> _Problem requirements_: Work out how many lines in the data hold the word "setBitOnHL", and reply with that number only.

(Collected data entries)
====

/-- `SET 0,B` (R654). -/
def execSet_0_B (s : State) : Result := setBitOnReg .b0 .b s

/-- `SET 0,C` (R654). -/
def execSet_0_C (s : State) : Result := setBitOnReg .b0 .c s

/-- `SET 0,D` (R654). -/
def execSet_0_D (s : State) : Result := setBitOnReg .b0 .d s

/-- `SET 0,E` (R654). -/
def execSet_0_E (s : State) : Result := setBitOnReg .b0 .e s

/-- `SET 0,H` (R654). -/
def execSet_0_H (s : State) : Result := setBitOnReg .b0 .h s

/-- `SET 0,L` (R654). -/
def execSet_0_L (s : State) : Result := setBitOnReg .b0 .l s

/-- `SET 0,(HL)` (R655). -/
def execSet_0_atHL (s : State) : Result := setBitOnHL .b0 s

/-- `SET 0,A` (R654). -/
def execSet_0_A (s : State) : Result := setBitOnReg .b0 .a s

/-- `SET 1,B` (R654). -/
def execSet_1_B (s : State) : Result := setBitOnReg .b1 .b s

/-- `SET 1,C` (R654). -/
def execSet_1_C (s : State) : Result := setBitOnReg .b1 .c s

/-- `SET 1,D` (R654). -/
def execSet_1_D (s : State) : Result := setBitOnReg .b1 .d s

/-- `SET 1,E` (R654). -/
def execSet_1_E (s : State) : Result := setBitOnReg .b1 .e s

/-- `SET 1,H` (R654). -/
def execSet_1_H (s : State) : Result := setBitOnReg .b1 .h s

/-- `SET 1,L` (R654). -/
def execSet_1_L (s : State) : Result := setBitOnReg .b1 .l s

/-- `SET 1,(HL)` (R655). -/
def execSet_1_atHL (s : State) : Result := setBitOnHL .b1 s

/-- `SET 1,A` (R654). -/
def execSet_1_A (s : State) : Result := setBitOnReg .b1 .a s

/-- `SET 2,B` (R654). -/
def execSet_2_B (s : State) : Result := setBitOnReg .b2 .b s

/-- `SET 2,C` (R654). -/
def execSet_2_C (s : State) : Result := setBitOnReg .b2 .c s

/-- `SET 2,D` (R654). -/
def execSet_2_D (s : State) : Result := setBitOnReg .b2 .d s

/-- `SET 2,E` (R654). -/
def execSet_2_E (s : State) : Result := setBitOnReg .b2 .e s

/-- `SET 2,H` (R654). -/
def execSet_2_H (s : State) : Result := setBitOnReg .b2 .h s

/-- `SET 2,L` (R654). -/
def execSet_2_L (s : State) : Result := setBitOnReg .b2 .l s

/-- `SET 2,(HL)` (R655). -/
def execSet_2_atHL (s : State) : Result := setBitOnHL .b2 s

/-- `SET 2,A` (R654). -/
def execSet_2_A (s : State) : Result := setBitOnReg .b2 .a s

/-- `SET 3,B` (R654). -/
def execSet_3_B (s : State) : Result := setBitOnReg .b3 .b s

/-- `SET 3,C` (R654). -/
def execSet_3_C (s : State) : Result := setBitOnReg .b3 .c s

/-- `SET 3,D` (R654). -/
def execSet_3_D (s : State) : Result := setBitOnReg .b3 .d s

/-- `SET 3,E` (R654). -/
def execSet_3_E (s : State) : Result := setBitOnReg .b3 .e s

/-- `SET 3,H` (R654). -/
def execSet_3_H (s : State) : Result := setBitOnReg .b3 .h s

/-- `SET 3,L` (R654). -/
def execSet_3_L (s : State) : Result := setBitOnReg .b3 .l s

/-- `SET 3,(HL)` (R655). -/
def execSet_3_atHL (s : State) : Result := setBitOnHL .b3 s

/-- `SET 3,A` (R654). -/
def execSet_3_A (s : State) : Result := setBitOnReg .b3 .a s

/-- `SET 4,B` (R654). -/
def execSet_4_B (s : State) : Result := setBitOnReg .b4 .b s

/-- `SET 4,C` (R654). -/
def execSet_4_C (s : State) : Result := setBitOnReg .b4 .c s

/-- `SET 4,D` (R654). -/
def execSet_4_D (s : State) : Result := setBitOnReg .b4 .d s

/-- `SET 4,E` (R654). -/
def execSet_4_E (s : State) : Result := setBitOnReg .b4 .e s

/-- `SET 4,H` (R654). -/
def execSet_4_H (s : State) : Result := setBitOnReg .b4 .h s

/-- `SET 4,L` (R654). -/
def execSet_4_L (s : State) : Result := setBitOnReg .b4 .l s

/-- `SET 4,(HL)` (R655). -/
def execSet_4_atHL (s : State) : Result := setBitOnHL .b4 s

/-- `SET 4,A` (R654). -/
def execSet_4_A (s : State) : Result := setBitOnReg .b4 .a s

/-- `SET 5,B` (R654). -/
def execSet_5_B (s : State) : Result := setBitOnReg .b5 .b s

/-- `SET 5,C` (R654). -/
def execSet_5_C (s : State) : Result := setBitOnReg .b5 .c s

/-- `SET 5,D` (R654). -/
def execSet_5_D (s : State) : Result := setBitOnReg .b5 .d s

/-- `SET 5,E` (R654). -/
def execSet_5_E (s : State) : Result := setBitOnReg .b5 .e s

/-- `SET 5,H` (R654). -/
def execSet_5_H (s : State) : Result := setBitOnReg .b5 .h s

/-- `SET 5,L` (R654). -/
def execSet_5_L (s : State) : Result := setBitOnReg .b5 .l s

/-- `SET 5,(HL)` (R655). -/
def execSet_5_atHL (s : State) : Result := setBitOnHL .b5 s

/-- `SET 5,A` (R654). -/
def execSet_5_A (s : State) : Result := setBitOnReg .b5 .a s

/-- `SET 6,B` (R654). -/
def execSet_6_B (s : State) : Result := setBitOnReg .b6 .b s

/-- `SET 6,C` (R654). -/
def execSet_6_C (s : State) : Result := setBitOnReg .b6 .c s

/-- `SET 6,D` (R654). -/
def execSet_6_D (s : State) : Result := setBitOnReg .b6 .d s

/-- `SET 6,E` (R654). -/
def execSet_6_E (s : State) : Result := setBitOnReg .b6 .e s

/-- `SET 6,H` (R654). -/
def execSet_6_H (s : State) : Result := setBitOnReg .b6 .h s

/-- `SET 6,L` (R654). -/
def execSet_6_L (s : State) : Result := setBitOnReg .b6 .l s

/-- `SET 6,(HL)` (R655). -/
def execSet_6_atHL (s : State) : Result := setBitOnHL .b6 s

/-- `SET 6,A` (R654). -/
def execSet_6_A (s : State) : Result := setBitOnReg .b6 .a s

/-- `SET 7,B` (R654). -/
def execSet_7_B (s : State) : Result := setBitOnReg .b7 .b s

/-- `SET 7,C` (R654). -/
def execSet_7_C (s : State) : Result := setBitOnReg .b7 .c s

/-- `SET 7,D` (R654). -/
def execSet_7_D (s : State) : Result := setBitOnReg .b7 .d s

/-- `SET 7,E` (R654). -/
def execSet_7_E (s : State) : Result := setBitOnReg .b7 .e s

/-- `SET 7,H` (R654). -/
def execSet_7_H (s : State) : Result := setBitOnReg .b7 .h s

/-- `SET 7,L` (R654). -/
def execSet_7_L (s : State) : Result := setBitOnReg .b7 .l s

/-- `SET 7,(HL)` (R655). -/
def execSet_7_atHL (s : State) : Result := setBitOnHL .b7 s

/-- `SET 7,A` (R654). -/
def execSet_7_A (s : State) : Result := setBitOnReg .b7 .a s

end Sys2Proof.Machine
end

====

> _Response to this exercise_: 8